BEGIN Records for processing
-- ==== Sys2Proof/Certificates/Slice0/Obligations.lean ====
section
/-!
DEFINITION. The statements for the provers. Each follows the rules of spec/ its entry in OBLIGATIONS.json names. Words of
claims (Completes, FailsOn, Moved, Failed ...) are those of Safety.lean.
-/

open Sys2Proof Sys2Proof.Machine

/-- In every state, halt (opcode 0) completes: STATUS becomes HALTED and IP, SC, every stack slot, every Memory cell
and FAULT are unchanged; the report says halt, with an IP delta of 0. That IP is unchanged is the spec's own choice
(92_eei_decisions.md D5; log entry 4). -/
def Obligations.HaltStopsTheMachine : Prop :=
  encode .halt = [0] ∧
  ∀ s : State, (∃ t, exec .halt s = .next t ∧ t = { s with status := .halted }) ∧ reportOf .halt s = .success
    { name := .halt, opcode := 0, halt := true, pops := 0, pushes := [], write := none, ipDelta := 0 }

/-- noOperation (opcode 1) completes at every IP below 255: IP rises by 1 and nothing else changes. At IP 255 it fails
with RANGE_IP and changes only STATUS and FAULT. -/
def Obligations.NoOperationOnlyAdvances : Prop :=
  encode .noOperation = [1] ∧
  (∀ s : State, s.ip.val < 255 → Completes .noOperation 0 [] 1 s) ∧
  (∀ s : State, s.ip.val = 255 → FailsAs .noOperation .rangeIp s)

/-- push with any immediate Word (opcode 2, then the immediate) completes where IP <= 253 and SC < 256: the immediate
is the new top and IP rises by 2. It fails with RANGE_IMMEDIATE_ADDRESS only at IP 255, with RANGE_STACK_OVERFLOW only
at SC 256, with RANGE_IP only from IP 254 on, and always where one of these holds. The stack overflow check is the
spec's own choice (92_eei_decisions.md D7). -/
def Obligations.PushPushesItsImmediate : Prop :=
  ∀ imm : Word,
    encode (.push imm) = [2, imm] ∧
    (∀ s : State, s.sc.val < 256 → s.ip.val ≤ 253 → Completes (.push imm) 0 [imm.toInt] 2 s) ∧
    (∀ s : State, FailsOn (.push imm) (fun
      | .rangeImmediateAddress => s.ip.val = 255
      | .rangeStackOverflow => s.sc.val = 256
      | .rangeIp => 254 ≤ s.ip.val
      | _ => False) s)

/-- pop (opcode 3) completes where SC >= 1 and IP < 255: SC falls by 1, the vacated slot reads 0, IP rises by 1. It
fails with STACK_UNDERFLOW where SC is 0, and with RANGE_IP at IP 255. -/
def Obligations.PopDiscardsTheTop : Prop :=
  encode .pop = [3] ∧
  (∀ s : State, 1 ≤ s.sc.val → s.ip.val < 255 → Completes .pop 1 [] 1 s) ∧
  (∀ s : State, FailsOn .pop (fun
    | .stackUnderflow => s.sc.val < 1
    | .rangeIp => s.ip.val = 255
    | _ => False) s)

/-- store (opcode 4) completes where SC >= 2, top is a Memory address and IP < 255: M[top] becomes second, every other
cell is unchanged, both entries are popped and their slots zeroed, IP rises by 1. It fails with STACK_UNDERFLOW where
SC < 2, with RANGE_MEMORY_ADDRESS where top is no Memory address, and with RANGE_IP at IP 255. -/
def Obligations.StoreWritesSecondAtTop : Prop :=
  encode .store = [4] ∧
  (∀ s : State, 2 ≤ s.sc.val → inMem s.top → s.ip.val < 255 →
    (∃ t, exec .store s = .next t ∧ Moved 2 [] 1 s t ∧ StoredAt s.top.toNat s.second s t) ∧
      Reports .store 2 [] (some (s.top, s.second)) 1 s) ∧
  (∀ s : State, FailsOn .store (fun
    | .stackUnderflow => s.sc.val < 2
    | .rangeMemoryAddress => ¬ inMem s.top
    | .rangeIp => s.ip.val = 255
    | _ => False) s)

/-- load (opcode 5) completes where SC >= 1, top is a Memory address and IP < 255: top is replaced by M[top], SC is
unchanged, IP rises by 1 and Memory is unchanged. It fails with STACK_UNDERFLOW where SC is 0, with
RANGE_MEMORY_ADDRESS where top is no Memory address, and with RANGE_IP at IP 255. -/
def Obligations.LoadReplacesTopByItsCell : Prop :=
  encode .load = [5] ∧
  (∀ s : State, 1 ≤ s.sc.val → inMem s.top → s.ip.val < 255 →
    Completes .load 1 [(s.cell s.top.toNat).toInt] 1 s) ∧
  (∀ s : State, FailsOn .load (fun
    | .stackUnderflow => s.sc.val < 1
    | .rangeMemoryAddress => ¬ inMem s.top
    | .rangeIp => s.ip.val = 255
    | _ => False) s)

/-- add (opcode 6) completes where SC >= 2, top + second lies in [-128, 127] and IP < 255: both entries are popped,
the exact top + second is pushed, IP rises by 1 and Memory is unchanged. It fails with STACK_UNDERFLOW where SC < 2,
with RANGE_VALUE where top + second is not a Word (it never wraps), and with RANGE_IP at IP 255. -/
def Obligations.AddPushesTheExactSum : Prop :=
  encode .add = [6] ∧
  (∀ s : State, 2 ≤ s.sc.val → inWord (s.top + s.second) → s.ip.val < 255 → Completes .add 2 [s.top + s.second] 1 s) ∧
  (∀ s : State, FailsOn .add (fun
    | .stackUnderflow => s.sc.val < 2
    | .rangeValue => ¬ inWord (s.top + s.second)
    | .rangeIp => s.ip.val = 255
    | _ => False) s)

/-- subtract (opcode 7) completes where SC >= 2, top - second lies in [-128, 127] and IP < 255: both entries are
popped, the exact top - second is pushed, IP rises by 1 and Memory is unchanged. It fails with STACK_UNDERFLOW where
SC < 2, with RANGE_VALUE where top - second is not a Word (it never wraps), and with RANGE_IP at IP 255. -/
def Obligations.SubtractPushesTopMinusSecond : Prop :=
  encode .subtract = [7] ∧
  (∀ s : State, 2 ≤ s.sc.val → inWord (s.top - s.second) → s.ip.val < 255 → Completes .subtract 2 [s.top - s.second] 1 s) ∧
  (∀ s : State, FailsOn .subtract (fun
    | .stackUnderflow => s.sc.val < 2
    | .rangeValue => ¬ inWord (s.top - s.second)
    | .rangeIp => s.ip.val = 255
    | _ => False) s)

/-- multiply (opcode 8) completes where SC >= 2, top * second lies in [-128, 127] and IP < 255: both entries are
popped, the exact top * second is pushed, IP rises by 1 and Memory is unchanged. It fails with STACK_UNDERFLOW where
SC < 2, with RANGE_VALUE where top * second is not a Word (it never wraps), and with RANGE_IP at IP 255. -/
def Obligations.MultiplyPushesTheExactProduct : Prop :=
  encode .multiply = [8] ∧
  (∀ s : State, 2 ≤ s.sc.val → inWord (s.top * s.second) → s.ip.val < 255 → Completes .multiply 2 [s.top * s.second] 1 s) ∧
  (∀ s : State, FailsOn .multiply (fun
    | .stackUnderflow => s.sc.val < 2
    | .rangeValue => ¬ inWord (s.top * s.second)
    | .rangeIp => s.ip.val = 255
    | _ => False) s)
END Records for processing
● **Aim of the task**
Retype the entries above exactly, but only from the line containing "open Sys2Proof Sys2Proof.Machine" through the line containing "encode .noOperation = [1] ∧", both included.

● **Solved problem**
open Sys2Proof Sys2Proof.Machine

/-- In every state, halt (opcode 0) completes: STATUS becomes HALTED and IP, SC, every stack slot, every Memory cell
and FAULT are unchanged; the report says halt, with an IP delta of 0. That IP is unchanged is the spec's own choice
(92_eei_decisions.md D5; log entry 4). -/
def Obligations.HaltStopsTheMachine : Prop :=
  encode .halt = [0] ∧
  ∀ s : State, (∃ t, exec .halt s = .next t ∧ t = { s with status := .halted }) ∧ reportOf .halt s = .success
    { name := .halt, opcode := 0, halt := true, pops := 0, pushes := [], write := none, ipDelta := 0 }

/-- noOperation (opcode 1) completes at every IP below 255: IP rises by 1 and nothing else changes. At IP 255 it fails
with RANGE_IP and changes only STATUS and FAULT. -/
def Obligations.NoOperationOnlyAdvances : Prop :=
  encode .noOperation = [1] ∧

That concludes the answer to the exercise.